Сперва Ульяна Кабанцова полностью отрицала, что имела хоть какое-то отношение к подпольному райкому. Даже бургомистру Зимарову стало казаться, что зря он навёл немцев на девушку. Но следить за ней не перестал. И когда пошли слухи, что в Мошевой, а потом и в других забеседских деревнях стали появляться новые члены подпольного райкома, Зимаров снова обратил внимание тайной полиции на Ульяну. Ни разу при этом её не забирали из Мошевой и не вызывали никуда, даже в полицейский участок. Обработку связной, как говорится, вели на дому, втайне от деревенского люда. Теперь допросы велись без всякой жалости. И она не выдержала, выдала остальных членов подпольного райкома. И погибла сама.

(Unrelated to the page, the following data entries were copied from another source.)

-- ==== Sys2Proof/Machine/Step.lean ====
section
/-! DEFINITION. One step of the sequencer (spec 44 R195). -/

namespace Sys2Proof.Machine

/-- Fetch, decode, execute (R195). An operation is one step, but for `SAMPLE`, whose polls are steps of their own (R163). -/
def step (s : State) : Host.Outcome State Fault Refusal :=
  match decodeOp (fetchWord s) with
  | .ok i => exec i s
  | .error _ => .refused .illegalOperationWord

/-- The state with the operation word whose table bits are `w` at the address `step` fetches from. -/
def State.withFetchWord (s : State) (nbits w : Nat) : State :=
  { s with rom := s.rom.set s.pc.toNat (BitVec.ofNat 12 (w % 2 ^ nbits)) s.pc.isLt }

end Sys2Proof.Machine
end

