-- ==== Sys2Proof/Certificates/Slice0/Obligations.lean ====
section
/-! DEFINITION. The statements for the provers. Each docstring names the rule of spec/ it formalises, and where a clause
rests on a decision the spec marks as its own, it names that decision (D<n> of spec/92). -/

open Sys2Proof Sys2Proof.Machine

/-! ## Reset, decoding, the step -/

/-- What reset leaves (R44, R245), every value the spec's table gives, the sixteen words of the hardwired program (R200,
D22; that they stand in the state is log entry 5) and the reference of this hardware (R8; log entry 4). Only `DRV_STATE`
and the absence of data values come from the document; the line levels and `pc` are the spec's decisions D5, D26, D27.
`ADC_CH`, `ADC_REF` and `CONV`, whose reset values are the model's (log entry 2), are not stated. -/
def Obligations.ResetLeavesTheSpecsValues : Prop :=
  State.reset.drv = .uninitialized ∧ State.reset.pc = 0#4 ∧
  State.reset.raw = none ∧ State.reset.scaled = none ∧ State.reset.ones = none ∧ State.reset.decm = none ∧
  State.reset.rs = 0#1 ∧ State.reset.d = 0x0#4 ∧ State.reset.e = 1#1 ∧ State.reset.live = 0#1 ∧
  State.reset.trace = [] ∧
  State.reset.disp.active = false ∧ State.reset.disp.cur = none ∧ State.reset.disp.on = false ∧
  State.reset.disp.poison = false ∧ (∀ a, State.reset.disp.cell a = none) ∧
  State.reset.rom =
    #v[0x100#12, 0xA00#12, 0x600#12, 0x700#12, 0xA01#12, 0x800#12, 0x900#12, 0xB00#12,
       0xC01#12, 0x000#12, 0x000#12, 0x000#12, 0x000#12, 0x000#12, 0x000#12, 0x000#12] ∧
  State.reset.cfg.refMv = 5000#16

/-- Words written out bit by bit from the table of R97 (D21), one of each operation, and the frames of R93 and R94. -/
def Obligations.SpecWordsDecode : Prop :=
  decodeOp 0b000100000000#12 = .ok .init ∧ decodeOp 0b001000000000#12 = .ok .clear ∧
  decodeOp 0b001100101000#12 = .ok (.goto 40#7) ∧ decodeOp 0b010010101000#12 = .ok (.wcmd 0xA8#8) ∧
  decodeOp 0b010101010110#12 = .ok (.wdat 0x56#8) ∧ decodeOp 0b011000000000#12 = .ok .clr2 ∧
  decodeOp 0b011100000000#12 = .ok .sample ∧ decodeOp 0b100000000000#12 = .ok .format ∧
  decodeOp 0b100100000000#12 = .ok .render ∧ decodeOp 0b101000000001#12 = .ok (.live 1#1) ∧
  decodeOp 0b101100000000#12 = .ok .wait ∧ decodeOp 0b110000001111#12 = .ok (.jmp 15#4) ∧
  decodeFrame 0b000000001#9 = .ok .lcdClearHome ∧ decodeFrame 0b010101000#9 = .ok (.lcdSetAddr 40#7) ∧
  decodeFrame 0b101010110#9 = .ok (.lcdData 0x56#8)

/-- R195: a step runs the operation whose word stands at `pc`, and an illegal word is refused before anything happens.
Nothing is added around `exec`: the advance of `pc` is in each meaning. -/
def Obligations.StepRunsTheDecodedInstruction : Prop :=
  (∀ s i, decodeOp (s.rom[s.pc.toNat]'s.pc.isLt) = .ok i → step s = exec i s) ∧
  (∀ s, isLegal (s.rom[s.pc.toNat]'s.pc.isLt) = false → step s = .refused .illegalOperationWord)

/-- R97, R103: decoding the words of any well-formed instruction gives the operations it stands for, every operand bit
kept. A core operation and a reserved word stand for themselves. -/
def Obligations.DecodeAgreesWithEncode : Prop :=
  ∀ i, i.wellFormed = true → (encode i).map decodeOp = (expand i).map Except.ok

/-- R97, R101: a word that decodes to an operation is that operation's only word. -/
def Obligations.EncodeAgreesWithDecode : Prop :=
  ∀ w i, decodeOp w = .ok i → encode i = [w] ∧ expand i = [i]

/-- R99 (D24): exactly which of the 4096 words are illegal. -/
def Obligations.IllegalWordsAreThoseOfTheRule : Prop :=
  ∀ w : OpWord, isLegal w = false ↔
    (w.extractLsb' 8 4 ∈ [0x0#4, 0xD#4, 0xE#4, 0xF#4] ∨
     (w.extractLsb' 8 4 ∈ [0x1#4, 0x2#4, 0x6#4, 0x7#4, 0x8#4, 0x9#4, 0xB#4] ∧ w.extractLsb' 0 8 ≠ 0#8) ∨
     (w.extractLsb' 8 4 = 0x3#4 ∧ w.extractLsb' 7 1 = 1#1) ∨
     (w.extractLsb' 8 4 = 0xA#4 ∧ w.extractLsb' 1 7 ≠ 0#7) ∨
     (w.extractLsb' 8 4 = 0xC#4 ∧ w.extractLsb' 4 4 ≠ 0#4))

/-- R99: "A word matches at most one row of rule R97", reserved rows included: no word is taken by two rows of the table. -/
def Obligations.OneRowTakesAWord : Prop :=
  opTable.Pairwise fun r q => ∀ w, r.takes w = true → q.takes w = false

/-- R92 to R95: a byte frame and the display instruction it decodes to name each other, every bit kept; and what the
observer does with a transfer is the meaning of that instruction (R82 to R85), or `POISON` where there is none (R86). -/
def Obligations.FramesAreDisplayInstructions : Prop :=
  (∀ f i, decodeFrame f = .ok i → encodeFrame i = some f) ∧
  (∀ rs b i s, decodeFrame (rs ++ b) = .ok i →
    exec i s = .next (s.withDisplay (s.disp.take s.cfg.nCols rs b))) ∧
  (∀ rs b e (s : State), decodeFrame (rs ++ b) = .error e → s.disp.active = true →
    s.disp.take s.cfg.nCols rs b = { s.disp with poison := true })

/-- R91: a latch word is the register-select level and the nibble, in these bits. -/
def Obligations.LatchWordsRoundTrip : Prop :=
  (∀ rs n, decodeLatch (encodeLatch rs n) = (rs, .nib n)) ∧
  (∀ l : Latch, ∃ rs n, encodeLatch rs n = l ∧ rs = l.extractLsb' 4 1 ∧ n = l.extractLsb' 0 4)

/-! ## Micro-operations -/

/-- R120 (D5): the strobe pulse. That a pulse alone leaves the observer as it was is the model's choice (log entry 14,
DESIGN CHOICE): the observer takes whole transfers (R80, D28) and has no nibble phase (C13), and no step runs a pulse
alone. -/
def Obligations.StrobePulse : Prop :=
  ∀ s, exec .strobe s =
    .next { s with e := 1#1, trace := s.trace ++ [.e 0#1, .delay 20000, .e 1#1] }

/-- R121 (D5): the nibble transfer: the data latch is loaded, then one pulse, no event between. That it leaves the observer
as it was is the model's choice (log entry 14, DESIGN CHOICE), as in `StrobePulse`. -/
def Obligations.NibbleTransfer : Prop :=
  ∀ n s, exec (.nib n) s =
    .next { s with d := n, e := 1#1, trace := s.trace ++ [.d n, .e 0#1, .delay 20000, .e 1#1] }

/-- R122 (D5, D7): the byte transfer, its ten events in order; the transfer reaches the observer (R80) in the same step
(log entry 18). That it runs alone, outside the operations, is log entry 14. -/
def Obligations.ByteTransfer : Prop :=
  ∀ rs b s, exec (.wbyte rs b) s =
    .next { s with rs := rs, d := b.extractLsb' 0 4, e := 1#1, trace := s.trace ++ tenEvents rs b,
                   disp := s.disp.take s.cfg.nCols rs b }

/-! ## Display operations -/

/-- R123: `WCMD b` sends one command byte. The level of `RS`, the order of the events and the held phase of the strobe are
the spec's decisions D4, D7, D5, here and in every statement about a byte transfer. -/
def Obligations.WcmdSendsOneCommandByte : Prop :=
  ∀ b s, s.drv = .ready → s.pc ≠ 15#4 → exec (.wcmd b) s =
    .next { s with rs := 0#1, d := b.extractLsb' 0 4, e := 1#1, trace := s.trace ++ tenEvents 0#1 b,
                   disp := s.disp.take s.cfg.nCols 0#1 b, pc := s.pc + 1#4 }

/-- R124: `WDAT b` sends one data byte. -/
def Obligations.WdatSendsOneDataByte : Prop :=
  ∀ b s, s.drv = .ready → s.pc ≠ 15#4 → exec (.wdat b) s =
    .next { s with rs := 1#1, d := b.extractLsb' 0 4, e := 1#1, trace := s.trace ++ tenEvents 1#1 b,
                   disp := s.disp.take s.cfg.nCols 1#1 b, pc := s.pc + 1#4 }

/-- R141: `CLEAR` sends `0x01` and waits 2 ms more. -/
def Obligations.ClearSendsClearHomeAndWaits : Prop :=
  ∀ s, s.drv = .ready → s.pc ≠ 15#4 → exec .clear s =
    .next { s with rs := 0#1, d := 0x1#4, e := 1#1,
                   trace := s.trace ++ tenEvents 0#1 0x01#8 ++ [.delay 2000],
                   disp := s.disp.take s.cfg.nCols 0#1 0x01#8, pc := s.pc + 1#4 }

/-- R142, R94 (D15): `GOTO a` sends `0x80 + a`, and a following observer cursor is `a` (R83); `GOTO2` is `GOTO 40` (R103). -/
def Obligations.GotoSendsTheSetCursorByte : Prop :=
  (∀ a s, s.drv = .ready → s.pc ≠ 15#4 → exec (.goto a) s =
    .next { s with rs := 0#1, d := a.extractLsb' 0 4, e := 1#1,
                   trace := s.trace ++ tenEvents 0#1 (BitVec.ofNat 8 (0x80 + a.toNat)),
                   disp := if s.disp.active then { s.disp with cur := some a } else s.disp,
                   pc := s.pc + 1#4 }) ∧
  (∀ s, s.drv = .ready → s.pc ≠ 15#4 → exec .goto2 s =
    .next { s with rs := 0#1, d := 0x8#4, e := 1#1, trace := s.trace ++ tenEvents 0#1 0xA8#8,
                   disp := if s.disp.active then { s.disp with cur := some 40#7 } else s.disp,
                   pc := s.pc + 1#4 })

/-- R140 (D8 to D11), R81: `INIT` emits its 65 events in order, makes the driver ready and starts the observer, whose cursor
and cells are unknown. The observer is taken inactive while the driver is uninitialized, the invariant
`State.ObserverOk`. -/
def Obligations.InitRunsTheResetSequence : Prop :=
  ∀ s, s.drv = .uninitialized → s.ObserverOk → s.pc ≠ 15#4 → exec .init s =
    .next { s with rs := 0#1, d := 0x6#4, e := 1#1,
                   trace := s.trace ++ fifteenEvents s.cfg.resetNibble
                     ++ (tenEvents 0#1 0x02#8 ++ tenEvents 0#1 0x28#8 ++ tenEvents 0#1 0x08#8
                       ++ tenEvents 0#1 0x0C#8 ++ tenEvents 0#1 0x06#8),
                   drv := .ready,
                   disp := { active := true, on := true, cur := none, cells := [], poison := s.disp.poison },
                   pc := s.pc + 1#4 }

/-- R144 (D12 to D14): `CLR2` sends the line address, `N_COLS` blanks and the line address again, in this order. -/
def Obligations.Clr2SendsBlanksBetweenTwoGotos : Prop :=
  ∀ s, s.drv = .ready → s.pc ≠ 15#4 → exec .clr2 s =
    .next { s with rs := 0#1, d := 0x8#4, e := 1#1,
                   trace := s.trace ++ (tenEvents 0#1 0xA8#8
                     ++ (List.replicate s.cfg.nCols (tenEvents 1#1 0x20#8)).flatten ++ tenEvents 0#1 0xA8#8),
                   disp := s.disp.takeAll s.cfg.nCols
                     ((0#1, 0xA8#8) :: List.replicate s.cfg.nCols (1#1, 0x20#8) ++ [(0#1, 0xA8#8)]),
                   pc := s.pc + 1#4 }

/-- R144: what `CLR2` leaves on an active display that is not poisoned, with `N_COLS` in the range of R8: line 2 blank, the
cursor at its start, nothing else changed. -/
def Obligations.Clr2BlanksLineTwoOnly : Prop :=
  ∀ s, s.drv = .ready → s.pc ≠ 15#4 → s.disp.active = true → s.disp.poison = false → s.cfg.wf = true →
    ∃ t, exec .clr2 s = .next t ∧ t.disp.cur = some 40#7 ∧ t.disp.poison = false ∧
      t.disp.active = true ∧ t.disp.on = s.disp.on ∧
      (∀ a, 40 ≤ a → a < 40 + s.cfg.nCols → t.disp.cell a = some 0x20#8) ∧
      (∀ a, ¬ (40 ≤ a ∧ a < 40 + s.cfg.nCols) → t.disp.cell a = s.disp.cell a)

/-- R147: a second `CLR2` in a row leaves the display as the first left it, and emits its events again. -/
def Obligations.Clr2IsIdempotentOnTheDisplay : Prop :=
  ∀ s, s.drv = .ready → s.pc.toNat < 14 → s.disp.active = true → s.disp.poison = false → s.cfg.wf = true →
    s.MemoryOk →
    ∃ t u, exec .clr2 s = .next t ∧ exec .clr2 t = .next u ∧ u.disp = t.disp ∧
      u.trace.length = t.trace.length + 10 * (s.cfg.nCols + 2)

/-- R143, R103: `PUTS` of `k` characters is `k` words `WDAT`: their events and transfers in order, `pc` advanced by `k`.
No character emits nothing and advances nothing. -/
def Obligations.PutsSendsEachCharacterInOrder : Prop :=
  ∀ text s, s.drv = .ready → s.pc.toNat + text.length < 16 → ∃ t, exec (.puts text) s = .next t ∧
    t.trace = s.trace ++ (text.map (tenEvents 1#1)).flatten ∧
    t.disp = s.disp.takeAll s.cfg.nCols (text.map fun c => (1#1, c)) ∧
    t.pc = s.pc + BitVec.ofNat 4 text.length ∧
    (text = [] → t = s) ∧
    (∀ c, text.getLast? = some c → t.rs = 1#1 ∧ t.d = c.extractLsb' 0 4 ∧ t.e = 1#1)

/-- R36, R143: a `PUTS` that runs past the top of the program store has sent the characters of the words that fit. -/
def Obligations.PutsPastTheTopStopsAfterItsEvents : Prop :=
  ∀ text s, s.drv = .ready → 16 ≤ s.pc.toNat + text.length →
    text ≠ [] →
    ∃ last, exec (.puts text) s = .refused (.pcPastEndOfProgramStore last) ∧ last.pc = 15#4 ∧
      last.trace = s.trace ++ ((text.take (16 - s.pc.toNat)).map (tenEvents 1#1)).flatten

/-- R127 (D25), R26 (D27), R219: a display operation before `INIT`, a second `INIT` and a read of a register never written
are refused, whatever the rest of the state is; of two reasons the driver state comes first. `PUTS` with no character is
refused before `INIT` as well, by the first line of the pseudocode of R143. -/
def Obligations.ContractViolationsAreRefused : Prop :=
  ∀ s,
    (s.drv = .uninitialized → ∀ i, (i ∈ [Instr.clear, .clr2, .render, .goto2] ∨ (∃ a, i = .goto a) ∨
        (∃ b, i = .wcmd b ∨ i = .wdat b) ∨ (∃ text, i = .puts text)) →
      exec i s = .refused .displayOperationBeforeInit) ∧
    (s.drv = .ready → exec .init s = .refused .secondInit) ∧
    (s.raw = none → exec .format s = .refused .readOfUnwrittenRegister) ∧
    (s.drv = .ready → s.ones = none ∨ s.decm = none → exec .render s = .refused .readOfUnwrittenRegister)

/-! ## Sampler -/

/-- R161, R162, R166 a: a `SAMPLE` that is not under way configures the converter, starts it whatever it was, and waits at
the same `pc`; the converter is then busy, or already done with a value of `ADC_BITS` bits. That configuring and starting
are one step of their own, without a poll, is the model's choice (log entry 6, DESIGN CHOICE; R163 and D34 make only each
poll a step), and so is the counter `env` (log entry 3, DESIGN CHOICE). -/
def Obligations.SampleConfiguresAndStarts : Prop :=
  ∀ s, s.phase = .idle →
    ∃ c, exec .sample s =
      .next { s with adcCh := s.cfg.adcChannel, adcRef := .supply, phase := .polling, conv := c, env := s.env + 1,
                     trace := s.trace ++ (.adcCfg s.cfg.adcChannel .supply ::
                       ((if 0 < s.cfg.tAcq then [.delay s.cfg.tAcq] else []) ++ [.adcStart])) } ∧
      (c = .busy ∨ ∃ v, c = .done v ∧ v < 2 ^ s.cfg.adcBits)

/-- R163, R165: a poll that reads 0 emits one event and changes nothing but the converter, which may complete with any
value or stay busy; there is no bound and no timeout. The counter `env` is the model's own (log entry 3, DESIGN CHOICE). -/
def Obligations.PollOfZeroKeepsWaiting : Prop :=
  ∀ s, s.phase = .polling → s.conv = .busy →
    ∃ c, exec .sample s = .next { s with conv := c, env := s.env + 1, trace := s.trace ++ [.adcPoll 0#1] } ∧
      (c = .busy ∨ ∃ v, c = .done v ∧ v < 2 ^ s.cfg.adcBits)
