@[simp] theorem capture_cfg (v : Nat) (s : State) : (capture v s).cfg = s.cfg := rfl
@[simp] theorem capture_rom (v : Nat) (s : State) : (capture v s).rom = s.rom := rfl
@[simp] theorem capture_raw (v : Nat) (s : State) : (capture v s).raw = some (topByte s.cfg.adcBits v) := rfl
@[simp] theorem capture_scaled (v : Nat) (s : State) : (capture v s).scaled = s.scaled := rfl
@[simp] theorem capture_ones (v : Nat) (s : State) : (capture v s).ones = s.ones := rfl
@[simp] theorem capture_decm (v : Nat) (s : State) : (capture v s).decm = s.decm := rfl
@[simp] theorem capture_rs (v : Nat) (s : State) : (capture v s).rs = s.rs := rfl
@[simp] theorem capture_e (v : Nat) (s : State) : (capture v s).e = s.e := rfl
@[simp] theorem capture_d (v : Nat) (s : State) : (capture v s).d = s.d := rfl
@[simp] theorem capture_live (v : Nat) (s : State) : (capture v s).live = s.live := rfl
@[simp] theorem capture_adcCh (v : Nat) (s : State) : (capture v s).adcCh = s.adcCh := rfl
@[simp] theorem capture_adcRef (v : Nat) (s : State) : (capture v s).adcRef = s.adcRef := rfl
@[simp] theorem capture_pc (v : Nat) (s : State) : (capture v s).pc = s.pc := rfl
@[simp] theorem capture_drv (v : Nat) (s : State) : (capture v s).drv = s.drv := rfl
@[simp] theorem capture_phase (v : Nat) (s : State) : (capture v s).phase = .idle := rfl
@[simp] theorem capture_conv (v : Nat) (s : State) : (capture v s).conv = s.conv := rfl
@[simp] theorem capture_env (v : Nat) (s : State) : (capture v s).env = s.env := rfl
@[simp] theorem capture_disp (v : Nat) (s : State) : (capture v s).disp = s.disp := rfl
@[simp] theorem capture_trace (v : Nat) (s : State) : (capture v s).trace = s.trace ++ [.adcRead v] := rfl

@[simp] theorem formatRegs_cfg (raw : BitVec 8) (s : State) : (formatRegs raw s).cfg = s.cfg := rfl
@[simp] theorem formatRegs_rom (raw : BitVec 8) (s : State) : (formatRegs raw s).rom = s.rom := rfl
@[simp] theorem formatRegs_raw (raw : BitVec 8) (s : State) : (formatRegs raw s).raw = s.raw := rfl
@[simp] theorem formatRegs_scaled (raw : BitVec 8) (s : State) : (formatRegs raw s).scaled = some (scale raw s.cfg.refMv) := rfl
@[simp] theorem formatRegs_ones (raw : BitVec 8) (s : State) : (formatRegs raw s).ones = some (onesOf (scale raw s.cfg.refMv)) := rfl
@[simp] theorem formatRegs_decm (raw : BitVec 8) (s : State) : (formatRegs raw s).decm = some (decmOf (scale raw s.cfg.refMv)) := rfl
@[simp] theorem formatRegs_rs (raw : BitVec 8) (s : State) : (formatRegs raw s).rs = s.rs := rfl
@[simp] theorem formatRegs_e (raw : BitVec 8) (s : State) : (formatRegs raw s).e = s.e := rfl
@[simp] theorem formatRegs_d (raw : BitVec 8) (s : State) : (formatRegs raw s).d = s.d := rfl
@[simp] theorem formatRegs_live (raw : BitVec 8) (s : State) : (formatRegs raw s).live = s.live := rfl
@[simp] theorem formatRegs_adcCh (raw : BitVec 8) (s : State) : (formatRegs raw s).adcCh = s.adcCh := rfl
@[simp] theorem formatRegs_adcRef (raw : BitVec 8) (s : State) : (formatRegs raw s).adcRef = s.adcRef := rfl
@[simp] theorem formatRegs_pc (raw : BitVec 8) (s : State) : (formatRegs raw s).pc = s.pc := rfl
@[simp] theorem formatRegs_drv (raw : BitVec 8) (s : State) : (formatRegs raw s).drv = s.drv := rfl
@[simp] theorem formatRegs_phase (raw : BitVec 8) (s : State) : (formatRegs raw s).phase = s.phase := rfl
@[simp] theorem formatRegs_conv (raw : BitVec 8) (s : State) : (formatRegs raw s).conv = s.conv := rfl
@[simp] theorem formatRegs_env (raw : BitVec 8) (s : State) : (formatRegs raw s).env = s.env := rfl
@[simp] theorem formatRegs_disp (raw : BitVec 8) (s : State) : (formatRegs raw s).disp = s.disp := rfl
@[simp] theorem formatRegs_trace (raw : BitVec 8) (s : State) : (formatRegs raw s).trace = s.trace := rfl

@[simp] theorem jumpTo_cfg (t : StoreAddr) (s : State) : (jumpTo t s).cfg = s.cfg := rfl
@[simp] theorem jumpTo_rom (t : StoreAddr) (s : State) : (jumpTo t s).rom = s.rom := rfl
@[simp] theorem jumpTo_raw (t : StoreAddr) (s : State) : (jumpTo t s).raw = s.raw := rfl
@[simp] theorem jumpTo_scaled (t : StoreAddr) (s : State) : (jumpTo t s).scaled = s.scaled := rfl
@[simp] theorem jumpTo_ones (t : StoreAddr) (s : State) : (jumpTo t s).ones = s.ones := rfl
@[simp] theorem jumpTo_decm (t : StoreAddr) (s : State) : (jumpTo t s).decm = s.decm := rfl
@[simp] theorem jumpTo_rs (t : StoreAddr) (s : State) : (jumpTo t s).rs = s.rs := rfl
@[simp] theorem jumpTo_e (t : StoreAddr) (s : State) : (jumpTo t s).e = s.e := rfl
@[simp] theorem jumpTo_d (t : StoreAddr) (s : State) : (jumpTo t s).d = s.d := rfl
@[simp] theorem jumpTo_live (t : StoreAddr) (s : State) : (jumpTo t s).live = s.live := rfl
@[simp] theorem jumpTo_adcCh (t : StoreAddr) (s : State) : (jumpTo t s).adcCh = s.adcCh := rfl
@[simp] theorem jumpTo_adcRef (t : StoreAddr) (s : State) : (jumpTo t s).adcRef = s.adcRef := rfl
@[simp] theorem jumpTo_pc (t : StoreAddr) (s : State) : (jumpTo t s).pc = t := rfl
@[simp] theorem jumpTo_drv (t : StoreAddr) (s : State) : (jumpTo t s).drv = s.drv := rfl
@[simp] theorem jumpTo_phase (t : StoreAddr) (s : State) : (jumpTo t s).phase = s.phase := rfl
@[simp] theorem jumpTo_conv (t : StoreAddr) (s : State) : (jumpTo t s).conv = s.conv := rfl
@[simp] theorem jumpTo_env (t : StoreAddr) (s : State) : (jumpTo t s).env = s.env := rfl
@[simp] theorem jumpTo_disp (t : StoreAddr) (s : State) : (jumpTo t s).disp = s.disp := rfl
@[simp] theorem jumpTo_trace (t : StoreAddr) (s : State) : (jumpTo t s).trace = s.trace := rfl

@[simp] theorem withDisplay_cfg (d : Display) (s : State) : (s.withDisplay d).cfg = s.cfg := rfl
@[simp] theorem withDisplay_rom (d : Display) (s : State) : (s.withDisplay d).rom = s.rom := rfl
@[simp] theorem withDisplay_raw (d : Display) (s : State) : (s.withDisplay d).raw = s.raw := rfl
@[simp] theorem withDisplay_scaled (d : Display) (s : State) : (s.withDisplay d).scaled = s.scaled := rfl
@[simp] theorem withDisplay_ones (d : Display) (s : State) : (s.withDisplay d).ones = s.ones := rfl
@[simp] theorem withDisplay_decm (d : Display) (s : State) : (s.withDisplay d).decm = s.decm := rfl
@[simp] theorem withDisplay_rs (d : Display) (s : State) : (s.withDisplay d).rs = s.rs := rfl
@[simp] theorem withDisplay_e (d : Display) (s : State) : (s.withDisplay d).e = s.e := rfl
@[simp] theorem withDisplay_d (d : Display) (s : State) : (s.withDisplay d).d = s.d := rfl
@[simp] theorem withDisplay_live (d : Display) (s : State) : (s.withDisplay d).live = s.live := rfl
@[simp] theorem withDisplay_adcCh (d : Display) (s : State) : (s.withDisplay d).adcCh = s.adcCh := rfl
@[simp] theorem withDisplay_adcRef (d : Display) (s : State) : (s.withDisplay d).adcRef = s.adcRef := rfl
@[simp] theorem withDisplay_pc (d : Display) (s : State) : (s.withDisplay d).pc = s.pc := rfl
@[simp] theorem withDisplay_drv (d : Display) (s : State) : (s.withDisplay d).drv = s.drv := rfl
@[simp] theorem withDisplay_phase (d : Display) (s : State) : (s.withDisplay d).phase = s.phase := rfl
@[simp] theorem withDisplay_conv (d : Display) (s : State) : (s.withDisplay d).conv = s.conv := rfl
@[simp] theorem withDisplay_env (d : Display) (s : State) : (s.withDisplay d).env = s.env := rfl
@[simp] theorem withDisplay_disp (d : Display) (s : State) : (s.withDisplay d).disp = d := rfl
@[simp] theorem withDisplay_trace (d : Display) (s : State) : (s.withDisplay d).trace = s.trace := rfl

/-- The ten events of a byte transfer are those R122 lists. -/
theorem byteEvents_eq_ten (rs : Bit) (b : Byte) : byteEvents rs b = tenEvents rs b := rfl

/-- The fifteen events of the reset phase are those R140 lists. -/
theorem resetEvents_eq_fifteen (n : Nibble) : resetEvents n = fifteenEvents n := rfl

end Sys2Proof.Machine
end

Брали немцы Касьяна Манько, Андрея Тищенко и Соломона Якубовича с помощью деревенских полицаев в хате Ульяны, куда подпольщики явились из лесу. Их уже ждали. Никто из троих не смог оказать сопротивления — дело было поставлено так, что с самого начала, как только они на этот раз появились в деревне, каждый шаг их, каждое движение были под прицелом, а в доме пряталась вооружённая засада…

* * *

Вздрагивая от холода, Нарчук пробирался по болоту с острова на опушку леса, ко второму шалашу.

Сегодня он ночевал на острове один. И хотя, кажется, спал неплохо, тело и особенно голова озябли и одеревенели.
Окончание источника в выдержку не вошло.